(Material to process)
-- ==== Sys2Proof/Tests/Examples.lean ====
section
/-! SUPPORT. Tests whose expected results stand in the manual's worked examples, and values worked by hand. -/

namespace Sys2Proof.Tests

-- One theorem after the other: their kernel evaluations would otherwise all wait at once, each with a stack of its own.
set_option Elab.async false
open Sys2Proof.Machine

/-- When the commands in flight of stall 0 are complete. -/
def ends (o : Host.Outcome State Fault Refusal) : List Nat :=
  match o with
  | .next t => (t.stall 0).flights.map Flight.done
  | _ => []

/-- Softmax along the rows of a tile: what each command takes until the next may issue, and until it completes. -/
theorem test_softmax_beats : let n := 3 * 2 ^ 203
    vecTimes (cw 0x401 n) = (4, 6, .vld 0) ∧ vecTimes (cw 0x474) = (4, 12, .vtile 0 []) ∧ vecTimes (cw 0x411 n) = (4, 6, .vec 0 false) ∧
    vecTimes (cw 0x420 n) = (8, 18, .vec 0 false) ∧ vecTimes (cw 0x41A n) = (8, 16, .vec 0 false) ∧
    vecTimes (cw 0x412 n) = (4, 6, .vec 0 false) ∧ vecTimes (cw 0x402 n) = (4, 5, .vst 0) := by decide +kernel

/-- A prefill projection fed from the loft: MMA.32x128.MXF4 with 256 features takes 312 beats; an MX tile load 3; a drain of 256
rows 65. -/
theorem test_prefill_beats : mmaDone (cw 0x202 (2 ^ 200 + 256 * 2 ^ 158 + 4 * 2 ^ 145 + 2 ^ 138 + 2 * 2 ^ 135)) = 312 ∧
    alBeats (cw 0x201 (2 * 2 ^ 182)) + 1 + 1 = 3 ∧ alMx (cw 0x201 (2 * 2 ^ 182)) = true ∧
    ends (exec (.accDrain 0 0 []) (head 1 ⟨cw 0x203 (256 * 2 ^ 187), 0, false, false⟩ id)) = [65] := by decide +kernel

/-- One decode slice with rows latched: issued in beat 23, engine cycle 0 in bank cycle 16, cycle 63 in bank cycle 80, complete in
beat 231; a broadcast of four groups takes 26 beats. -/
theorem test_decode_beats : let w := cw 0xA02 (100 * 2 ^ 217 + 8 * 2 ^ 205 + 4 * 2 ^ 189 + 15 * 2 ^ 173 + 3 * 2 ^ 171 + 8 * 2 ^ 159 +
      50 * 2 ^ 144 + 2 ^ 142 + 0x30000 * 2 ^ 120)
    mvC0 23 = 16 ∧ mvLast w 16 = 80 ∧ cycleBeat 23 23 80 + 7 + 16 * (mvSet w).length = 231 ∧
    ends (exec (.lftVec 0 0 []) (head 5 ⟨cw 0xA01 (3 * 2 ^ 207), 0, false, false⟩ id)) = [26] := by decide +kernel

/-- A consumer scheduled early: DMA.RD of 32 lines from the own loft takes 39 beats, DMA.WR of 32 lines to a stall of the same barn
22. -/
theorem test_dma_beats :
    ends (exec (.dmaRd 0 0 []) (head 3 ⟨cw 0x601 (0x10000 * 2 ^ 162 + 32 * 2 ^ 146), 0, false, false⟩ id)) = [39] ∧
    ends (exec (.dmaWr 0 0 []) (head 3 ⟨cw 0x602 (0xC01C00000 * 2 ^ 184 + 0x10000 * 2 ^ 162 + 32 * 2 ^ 146), 0, false, false⟩ id)) = [22] := by
  decide +kernel

/-- The CLR alias of LFT_ERRCNT in barn 7 lies at 0x74_8310. -/
theorem test_alias : R.LFT_ERRCNT 7 + 0x4000 * 2 = 0x748310 ∧
    (regHit 0x748310).map (fun h => (h.blk, h.i, h.addr)) = some (.lft, 7, R.LFT_ERRCNT 7) := by decide +kernel

/-- 1 + 2^-24 rounds to even; the smallest subnormal; a NaN gives the canonical NaN (R130, R142). -/
theorem test_fadd : fadd32 0x3F800000 0x33800000 = 0x3F800000 ∧ fadd32 0x3F800001 0x33800000 = 0x3F800002 ∧
    fadd32 0x7F800000 0xFF800000 = 0x7FC00000 ∧ fmul32 0x40400000 0x40800000 = 0x41400000 ∧ fdiv32 0x3F800000 0x40400000 = 0x3EAAAAAB ∧
    fsqrt32 0x41100000 = 0x40400000 := by decide +kernel

/-- The elementary functions at their exact points. -/
theorem test_functions : fexp32 0 = 0x3F800000 ∧ flog32 0x3F800000 = 0 ∧ ftanh32 0 = 0 ∧ fsigm32 0 = 0x3F000000 ∧ ferf32 0 = 0 := by
  decide +kernel

/-- FTOI rounds to even and saturates; ITOF of −1 (R133). -/
theorem test_convert : ftoi32 0x40200000 = 2 ∧ ftoi32 0x40600000 = 4 ∧ ftoi32 0x4F800000 = 0x7FFFFFFF ∧ ftoi32 0xCF800000 = 0x80000000 ∧
    itof32 0xFFFFFFFF = 0xBF800000 := by decide +kernel

/-- The largest values of the storage formats, and FP16 and BF16 of 1 (R98). -/
theorem test_formats : encodeNum fp16 (decodeNum fp32 0x3F800000) = 0x3C00 ∧ encodeNum bf16 (decodeNum fp32 0x3F800000) = 0x3F80 ∧
    encodeNum fp4 (decodeNum fp32 0x7F000000) = 7 ∧ encodeNum fp4 (decodeNum fp32 0x3F000000) = 1 := by decide +kernel

end Sys2Proof.Tests
end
(End Material to process)
■ Your objective: Starting with the first line of the data above, copy each line exactly until you reach the line with "mvC0 23 = 16"; include that line as well.

■ Written reply:
-- ==== Sys2Proof/Tests/Examples.lean ====
section
/-! SUPPORT. Tests whose expected results stand in the manual's worked examples, and values worked by hand. -/

namespace Sys2Proof.Tests

-- One theorem after the other: their kernel evaluations would otherwise all wait at once, each with a stack of its own.
set_option Elab.async false
open Sys2Proof.Machine

/-- When the commands in flight of stall 0 are complete. -/
def ends (o : Host.Outcome State Fault Refusal) : List Nat :=
  match o with
  | .next t => (t.stall 0).flights.map Flight.done
  | _ => []

/-- Softmax along the rows of a tile: what each command takes until the next may issue, and until it completes. -/
theorem test_softmax_beats : let n := 3 * 2 ^ 203
    vecTimes (cw 0x401 n) = (4, 6, .vld 0) ∧ vecTimes (cw 0x474) = (4, 12, .vtile 0 []) ∧ vecTimes (cw 0x411 n) = (4, 6, .vec 0 false) ∧
    vecTimes (cw 0x420 n) = (8, 18, .vec 0 false) ∧ vecTimes (cw 0x41A n) = (8, 16, .vec 0 false) ∧
    vecTimes (cw 0x412 n) = (4, 6, .vec 0 false) ∧ vecTimes (cw 0x402 n) = (4, 5, .vst 0) := by decide +kernel

/-- A prefill projection fed from the loft: MMA.32x128.MXF4 with 256 features takes 312 beats; an MX tile load 3; a drain of 256
rows 65. -/
theorem test_prefill_beats : mmaDone (cw 0x202 (2 ^ 200 + 256 * 2 ^ 158 + 4 * 2 ^ 145 + 2 ^ 138 + 2 * 2 ^ 135)) = 312 ∧
    alBeats (cw 0x201 (2 * 2 ^ 182)) + 1 + 1 = 3 ∧ alMx (cw 0x201 (2 * 2 ^ 182)) = true ∧
    ends (exec (.accDrain 0 0 []) (head 1 ⟨cw 0x203 (256 * 2 ^ 187), 0, false, false⟩ id)) = [65] := by decide +kernel

/-- One decode slice with rows latched: issued in beat 23, engine cycle 0 in bank cycle 16, cycle 63 in bank cycle 80, complete in
beat 231; a broadcast of four groups takes 26 beats. -/
theorem test_decode_beats : let w := cw 0xA02 (100 * 2 ^ 217 + 8 * 2 ^ 205 + 4 * 2 ^ 189 + 15 * 2 ^ 173 + 3 * 2 ^ 171 + 8 * 2 ^ 159 +
      50 * 2 ^ 144 + 2 ^ 142 + 0x30000 * 2 ^ 120)
    mvC0 23 = 16 ∧ mvLast w 16 = 80 ∧ cycleBeat 23 23 80 + 7 + 16 * (mvSet w).length = 231 ∧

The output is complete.